◆ Exercise aim: Please take the records that follow and repeat exactly the lines starting with the line with "copies nothing. R174: KVAPP" and going on through the line with "(∀ k, k ≠ p.key".

** Opening Record set block **

/-- R166, R168: ENGINE_COMMAND_COMPLETE ends a command whose accesses before it have been performed and that has
something to end with: its effect, and its STAT in d. R169, R172, R173, R302: a copying command begins with its pieces,
in order, and each event moves one, the D bits of all that it writes set with the first: the words as they stood, the
granules written full (R144), no other word; the last ends it. One that reaches a peer moves them all in one event, so
that a refused one has written nothing (R168, log entry 128). CPY is one piece, BCPY a piece for each row and one for the header, TCPY one for each row; a bad descriptor
copies nothing. R174: KVAPP writes the row, the header and, where the scale grows, the resident rows again. R176: SELT
selects the words above its threshold with their indices. The pieces stand for the whole of a command in version 0,
without order flags and failures; that KVAPP and SELT take effect whole is a reading (log entry 15). -/
def Obligations.EngineCommandsComplete : Prop :=
  ∀ (s : State) (p : Pend) (i : Instr) (vals : List DWord) (h : Layout),
    (∀ (d : Sel) (t : Thread), s.pends.find? (fun q => decide (q.id = p.id)) = some p → p.kind = .engine i vals h → p.dests = [(d, .stat)] → s.inOrder p = true →
      s.kvTurn p = true → s.thread? p.key p.tid = some t →
      (∀ s1 w, s.runEngine p i vals h = .done s1 w → (∀ x ∈ s1.teams, x.phase ≠ .retired) → s1.thread? p.key p.tid = some t →
        ∃ s' t', exec (.engineCommandComplete p.id) s = .next s' ∧ s'.thread? p.key p.tid = some t' ∧ Received t t' p.id d ⟨w, .stat⟩ ∧
          (∀ k, k ≠ p.key → s'.group? k = s1.group? k) ∧
          s' = { s1 with groups := s'.groups, pends := s1.pends.filter (fun q => decide (q.id ≠ p.id)) }) ∧
      (∀ s1 x, s.runEngine p i vals h = .going s1 x →
        exec (.engineCommandComplete p.id) s = .next { s1 with pends := s1.pends.map (fun q => if q.id = p.id then { q with prog := some x } else q) })) ∧
    (∀ x r n, p.prog = some ⟨x :: r, n⟩ → s.runEngine p i vals h = s.engPiece p i vals h ⟨x :: r, n⟩) ∧
    (∀ x r n, EngClear s p → EngReach s p (x.words.map Prod.fst) (x.words.map Prod.snd) →
      DirtyKnown s p (if n = 0 then (x :: r).flatMap EngPiece.vas else []) →
      ∃ s1, s.engPiece p i vals h ⟨x :: r, n⟩ = (if r = [] then .done s1 (engStat i vals h (n + 1) true) else .going s1 ⟨r, n + 1⟩) ∧
        Moved s s1 (x.words.map (fun w => (w.2, s.valueAt w.1)))) ∧
    (p.prog = none →
      (∀ d' a b desc src dst, i = .cpy d' a b → vals = [desc, src, dst] →
        let w : Nat := (desc.setWidth 32 : Word).toNat
        let n := 4 * 2 ^ (w % 4)
        let ssp := cpySpace (w / 4 % 4)
        let dsp := cpySpace (w / 16 % 4)
        (cpyDescOk (desc.setWidth 32) = false → s.runEngine p i vals h = .done s (stat 0x20)) ∧
        (cpyDescOk (desc.setWidth 32) = true → engMisaligned ssp src.toNat n = false → engMisaligned dsp dst.toNat n = false →
          s.engRange p.group ssp src.toNat (n / 4) = none → s.engRange p.group dsp dst.toNat (n / 4) = none →
          ∀ sa da, s.engAccs p.group ssp .rd src.toNat (n / 4) = (s, .ok sa) → s.engAccs p.group dsp .wr dst.toNat (n / 4) = (s, .ok da) →
            EngClear s p → EngReach s p sa da → s.ownBefore p sa = false →
            DirtyKnown s p (if dsp = .global then (List.range (n / 4)).map (engAddr .global dst.toNat) else []) →
            ∃ s1, s.runEngine p i vals h = .done s1 (stat 0 n) ∧ Moved s s1 (da.zip (sa.map s.valueAt)))) ∧
      (∀ d' a b ix at_ s0 blk tk (src : Nat → List Acc), i = .bcpy d' a b → vals = [ix, at_] → s.kvBlock p.group p h ix.toNat = .ok s0 blk → p.key.team = some tk → at_.toNat % 16 = 0 →
        let rows := if h.opt % 2 = 1 then 33 else 32
        let wide := fun (r : Nat) => if r < 32 then 32 else 16
        let va := fun (r : Nat) => if r < 32 then h.rows blk + 128 * r else h.hdr blk
        let dst := fun (r : Nat) => (List.range (wide r)).map (bcpyDst tk p.upper h at_.toNat r)
        (∀ r, r < rows → ∀ k, k < wide r → at_.toNat % 2 ^ 20 + r * h.stride + 4 * k < 2 ^ 20 ∧ s0.sharedOk p.group (at_.toNat % 2 ^ 20 + r * h.stride + 4 * k) = true) →
        (∀ r, r < rows → s0.engRange p.group .global (va r) (wide r) = none ∧ s0.engAccs p.group .global .rd (va r) (wide r) = (s0, .ok (src r))) →
        let words := (List.range rows).map (fun r => (src r).zip (dst r))
        EngClear s0 p → s0.ownBefore p (words.flatten.map Prod.fst) = false → s0.engGone p (words.flatten.map Prod.fst ++ words.flatten.map Prod.snd) = none →
        ∃ pieces, pieces.map EngPiece.words = words ∧ (∀ x ∈ pieces, x.vas = []) ∧ s.runEngine p i vals h =
          if words.flatten.any (fun w => w.1.peer.isSome || w.2.peer.isSome) then s0.engAtOnce p (.bcpy 0 0 0) vals h pieces
          else s0.engPiece p (.bcpy 0 0 0) vals h ⟨pieces, 0⟩) ∧
      (∀ d' a b dir k at_ (row : Nat → List Acc), i = .tcpy d' a b → vals = [dir, k, at_] → dir.toNat < 2 → k.toNat + h.trows ≤ h.count →
        let w := h.rowbytes / 4
        let va := fun (j : Nat) => h.base + (k.toNat + j) * h.stride
        let tile := fun (j : Nat) => (List.range w).map (fun x => ({ loc := .tile (at_.toNat + j * w + x) } : Acc))
        s.engRange p.group .tile at_.toNat (h.trows * w) = none →
        (∀ j, j < h.trows → va j % 4 = 0 ∧ s.engRange p.group .global (va j) w = none ∧
          s.engAccs p.group .global (if dir.toNat = 1 then .wr else .rd) (va j) w = (s, .ok (row j))) →
        let pieces : List EngPiece := (List.range h.trows).map (fun j =>
          if dir.toNat = 1 then { words := (tile j).zip (row j), vas := (List.range w).map (fun x => va j + 4 * x) } else { words := (row j).zip (tile j) })
        let words := pieces.flatMap EngPiece.words
        EngClear s p → s.ownBefore p (words.map Prod.fst) = false → s.engGone p (words.map Prod.fst ++ words.map Prod.snd) = none →
        s.runEngine p i vals h =
          if words.any (fun w => w.1.peer.isSome || w.2.peer.isSome) then s.engAtOnce p (.tcpy 0 0 0) vals h pieces
          else s.engPiece p (.tcpy 0 0 0) vals h ⟨pieces, 0⟩) ∧
      (∀ d' a b ix at_ s0 blk xa ha ra, i = .kvapp d' a b → vals = [ix, at_] → s.kvBlock p.group p h ix.toNat = .ok s0 blk → at_.toNat % 16 = 0 →
        s0.engRange p.group .shared at_.toNat 128 = none → s0.engRange p.group .global (h.hdr blk) 2 = none → s0.engRange p.group .global (h.rows blk) 1024 = none →
        s0.engAccs p.group .shared .rd at_.toNat 128 = (s0, .ok xa) → s0.engAccs p.group .global .rw (h.hdr blk) 2 = (s0, .ok ha) →
        s0.engAccs p.group .global .rw (h.rows blk) 1024 = (s0, .ok ra) →
        EngClear s0 p → EngReach s0 p xa (ha ++ ra) → s0.ownBefore p (xa ++ ha ++ ra) = false →
        DirtyKnown s0 p ((List.range 2).map (engAddr .global (h.hdr blk)) ++ (List.range 1024).map (engAddr .global (h.rows blk))) →
        let hs := ha.map s0.valueAt
        let h0 := nth hs 0 0
        let h1 := nth hs 1 0
        let fill := h1.toNat % 256
        let n := kvAppend h0 h1 ((ra.take (32 * fill)).map s0.valueAt) (xa.map s0.valueAt)
        kvHeaderBad h0 h1 = none → (∀ x ∈ xa, (f32.decode (s0.valueAt x).toNat).isNan = false ∧ (f32.decode (s0.valueAt x).toNat).isInf = false) →
        ∃ s1, s.runEngine p i vals h = .done s1 (stat 0 ((if n.resc then 2 ^ 23 else 0) + fill)) ∧
          Moved s0 s1 ((if n.resc then (ra.take (32 * fill)).zip n.old else []) ++ ((ra.drop (32 * fill)).take 32).zip n.row ++
            ha.zip [BitVec.ofNat 32 (h0.toNat / 2 ^ 16 * 2 ^ 16 + n.scale), BitVec.ofNat 32 (h1.toNat / 256 % 256 * 256 + (fill + 1))])) ∧
      (∀ ix acc, let va := (h.base + 4 * ix) % 2 ^ 64
        ix < h.count → va % 4 = 0 → s.engRange p.group .global va 1 = none → s.engAccs p.group .global .rd va 1 = (s, .ok [acc]) →
        EngClear s p → EngReach s p [acc] [] → s.ownBefore p [acc] = false → (s.valueAt acc).toNat < h.nblk →
        ∃ s0, s.kvBlock p.group p h ix = .ok s0 (s.valueAt acc).toNat ∧ Moved s s0 []) ∧
      (∀ d' a b thr cnt src dst tk, i = .selt d' a b → vals = [thr, cnt, src, dst] → cnt.toNat ≤ 65536 → src.toNat % 4 = 0 → dst.toNat % 8 = 0 → p.key.team = some tk →
        s.engRange p.group .shared src.toNat cnt.toNat = none → s.engRange p.group .shared dst.toNat (2 * cnt.toNat) = none → (s.team? tk).isSome = true → EngClear s p →
        let x := fun (k : Nat) => seltAcc tk p.upper (src.toNat % 2 ^ 20 + 4 * k)
        let out := fun (m : Nat) => seltAcc tk p.upper (dst.toNat % 2 ^ 20 + 4 * m)
        s.ownBefore p ((List.range cnt.toNat).map x) = false →
        let loop := s.seltLoop tk p.upper (thr.setWidth 32) src.toNat dst.toNat cnt.toNat 0 0
        (∃ s1, s.runEngine p i vals h = .done s1 (stat 0 loop.2) ∧ Moved loop.1 s1 ((List.range (2 * loop.2)).map (fun m => (out m, loop.1.valueAt (out m))))) ∧
        ((∀ j m, j < cnt.toNat → m < 2 * cnt.toNat → src.toNat % 2 ^ 20 + 4 * j ≠ dst.toNat % 2 ^ 20 + 4 * m) →
          let sel := (List.range cnt.toNat).filter (fun k => seltTakes (thr.setWidth 32) (s.valueAt (x k)))
          ∃ s1, s.runEngine p i vals h = .done s1 (stat 0 sel.length) ∧
            Moved s s1 ((sel.mapIdx (fun m k => [(out (2 * m), s.valueAt (x k)), (out (2 * m + 1), BitVec.ofNat 32 k)])).flatten))))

** Closing Record set block **

◆ Exercise output:
copies nothing. R174: KVAPP writes the row, the header and, where the scale grows, the resident rows again. R176: SELT
selects the words above its threshold with their indices. The pieces stand for the whole of a command in version 0,
without order flags and failures; that KVAPP and SELT take effect whole is a reading (log entry 15). -/
def Obligations.EngineCommandsComplete : Prop :=
  ∀ (s : State) (p : Pend) (i : Instr) (vals : List DWord) (h : Layout),
    (∀ (d : Sel) (t : Thread), s.pends.find? (fun q => decide (q.id = p.id)) = some p → p.kind = .engine i vals h → p.dests = [(d, .stat)] → s.inOrder p = true →
      s.kvTurn p = true → s.thread? p.key p.tid = some t →
      (∀ s1 w, s.runEngine p i vals h = .done s1 w → (∀ x ∈ s1.teams, x.phase ≠ .retired) → s1.thread? p.key p.tid = some t →
        ∃ s' t', exec (.engineCommandComplete p.id) s = .next s' ∧ s'.thread? p.key p.tid = some t' ∧ Received t t' p.id d ⟨w, .stat⟩ ∧
          (∀ k, k ≠ p.key → s'.group? k = s1.group? k) ∧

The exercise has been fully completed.